Monday, March 8, 2010

Sparse Least Squares Solver

I have a homework doing some monte carlo experiments of an autoregressive process of order 1, and I thought I would use it as an example to demonstrate the sparse least squares solver that Stefan committed to scipy revision 6251.

All mistakes are mine...

Given an AR(1) process

$y_{t}=.9y_{t-1} + .01\epsilon_{t} \newline \newline \text{where} \newline \newline \epsilon_{t} \sim \boldsymbol{\text{NID} }\left(0,1\right)$

We can estimate the following autoregressive coefficients.

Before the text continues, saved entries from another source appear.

/-- The directory has been read: the slot to run, and what it says of a trial (R582, R583). -/
def State.bootDir (s : State) (ok : Bool) : State :=
  let s := if s.boot.fromPowerOn then s.restoreLc else s
  let d := if ok then s.dir else {}
  match d.trial with
  | none => (s.setBoot fun b => { b with slot := d.active }).bootRead .slot 2
  | some t =>
    if d.started then
      ((s.writeDir { d with trial := none, started := false }).setBoot fun b =>
        { b with slot := d.active, fallback := true }).bootRead .slot 2
    else ((s.writeDir { d with started := true }).setBoot fun b => { b with slot := t, trial := true }).bootRead .slot 2

/-- A slot has been read: it runs where valid; a trial that fails is cleared; else the other slot, or none (R582 to R584). -/
def State.bootSlot (s : State) (ok : Bool) : State :=
  if ok && s.slotValid s.boot.slot then
    s.showFw.bootRead .spb 3
  else if s.boot.trial then
    let d := s.dir
    ((s.writeDir { d with trial := none, started := false }).setBoot fun b =>
      { b with slot := d.active, trial := false, fallback := true }).bootRead .slot 2
  else if !s.boot.otherTried then
    (s.setBoot fun b => { b with slot := 1 - b.slot, otherTried := true, fallback := true }).bootRead .slot 2
  else s.bootHalt R.PWR_RESET_BOOT_FAIL

/-- Registers that the board section sets at a boot after a power-on reset: the rail table, the input filters, and the Tarn rules (R586). -/
def boardReg (a : Nat) : Bool :=
  (decide (0x20040 ≤ a) && decide (a < 0x20090) && a % 16 != 8)
    || (decide (0x20140 ≤ a) && decide (a < 0x20178)) || (decide (0x20200 ≤ a) && decide (a < 0x20300) && a % 16 != 12)

/-- The board section is applied, once after a power-on reset (R586; DEDUCED, log entry 134). -/
def State.applyBoard (s : State) : State :=
  let f := s.slot s.boot.slot
  if f.factory || !s.boot.fromPowerOn then s
  else ((Config.boardRecords f.image).filter fun e => boardReg e.1).foldl (fun s e => s.wr e.1 e.2) s

/-- The subsystem IDs are applied at every boot: the board section's, or the default ones (R64, R586). -/
def State.applySubsystem (s : State) : State :=
  let f := s.slot s.boot.slot
  let ids := if f.factory then none else Config.boardSubsystem f.image
  s.setBoot fun b => { b with subVendor := (ids.map fun q => q.1.toNat).getD 0xCA1E, subId := (ids.map fun q => q.2.toNat).getD 1 }

/-- A reload of the SPB working copy after fault 27 starts (R405); while CORE is off, whose xSPI controller reads the flash, it waits (R17). -/
def State.startReload (s : State) : State :=
  let s := { s with safe := { s.safe with spbReload := true } }
  if s.domOn 2 then s.emit (.flashRead (s.boot.slow || s.boot.xspiSafe) 3) else s

/-- A reload that waited for CORE starts (R17, R405). -/
def State.reloadWaiting (s : State) : State := if s.safe.spbReload then s.startReload else s

/-- The read of a reload finishes; a fast-mode failure is repeated once in 1S-1S-1S mode (R405, R580). -/
def State.spbReloadRead (s : State) (ok : Bool) : State :=
  if !s.safe.spbReload || !s.domOn 2 then s
  else if !ok && !s.boot.slow && !s.boot.xspiSafe then
    s.goSlow.startReload
  else s.loadSpb false ok

/-- A flash read of the boot, or of a reload of the working copy, finishes: a fast-mode failure is repeated once in 1S-1S-1S mode, and XSPI_SLOW set (R580); else the boot takes its next step. -/
def xFlashReadComplete (ok : Bool) (s : State) : State :=
  if !s.boot.active then s.spbReloadRead ok else
  let code (b : BootStep) : Nat := match b with | .dir => 1 | .slot => 2 | .spb => 3 | _ => 4
  match s.boot.step with
  | .rails | .ready => s
  | step =>
    if !ok && !s.boot.slow && !s.boot.xspiSafe then
      s.goSlow.bootRead step (code step)
    else match step with
      | .dir => s.bootDir ok
      | .slot => s.bootSlot ok
      | .spb =>
        let s := s.loadSpb true ok
        let bad := s.fbit R.SAFE_SPB_INFO_A_BAD || s.fbit R.SAFE_SPB_INFO_B_BAD
        let s := s.setBoot fun b => { b with spbBad := bad }
        if s.boot.limpOnly then s.setBoot fun b => { b with step := .ready } else s.bootRead .fw 4
      | _ =>
        if ok then
          (s.applyBoard.applySubsystem.fset R.GLOBAL_FW_VERSION (s.slot s.boot.slot).version).setBoot fun b => { b with step := .ready, fromPowerOn := false }
        else s.bootRead .fw 4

In [1]: import numpy as np

In [2]: np.set_printoptions(threshold=25)

In [3]: np.random.seed(1)

In [4]: # make 1000 autoregressive series of length 100

In [5]: # y_0 = 0 by assumption

In [6]: samples = np.zeros((100,1000))

In [7]: for i in range(1,100):
...: error = np.random.randn(1,1000)
...: samples[i] = .9 * samples[i-1] + .01 * error
...:

In [8]: from scipy import sparse

In [9]: from scipy.sparse import linalg as spla

In [10]: # make block diagonal sparse matrix of y_t-1

In [11]: # recommended to build as a linked list

In [12]: spX = sparse.lil_matrix((99*1000,1000))

In [13]: for i in range(1000):
....: spX[i*99:(i+1)*99,i] = samples[:-1,i][:,None]
....:

In [14]: spX = spX.tocsr() # convert it to csr for performance

In [15]: # do the least squares

In [16]: retval = spla.isolve.lsqr(spX, samples[1:,:].ravel('F'), calc_var=True)
In [17]: retval[0]
Out[17]:
array([ 0.88347438, 0.8474124 , 0.85282674, ..., 0.91019165,
0.89698465, 0.76895806])

I'm curious if there's any downside to using sparse least squares whenever the RHS of a least squares can be written in block diagonal form.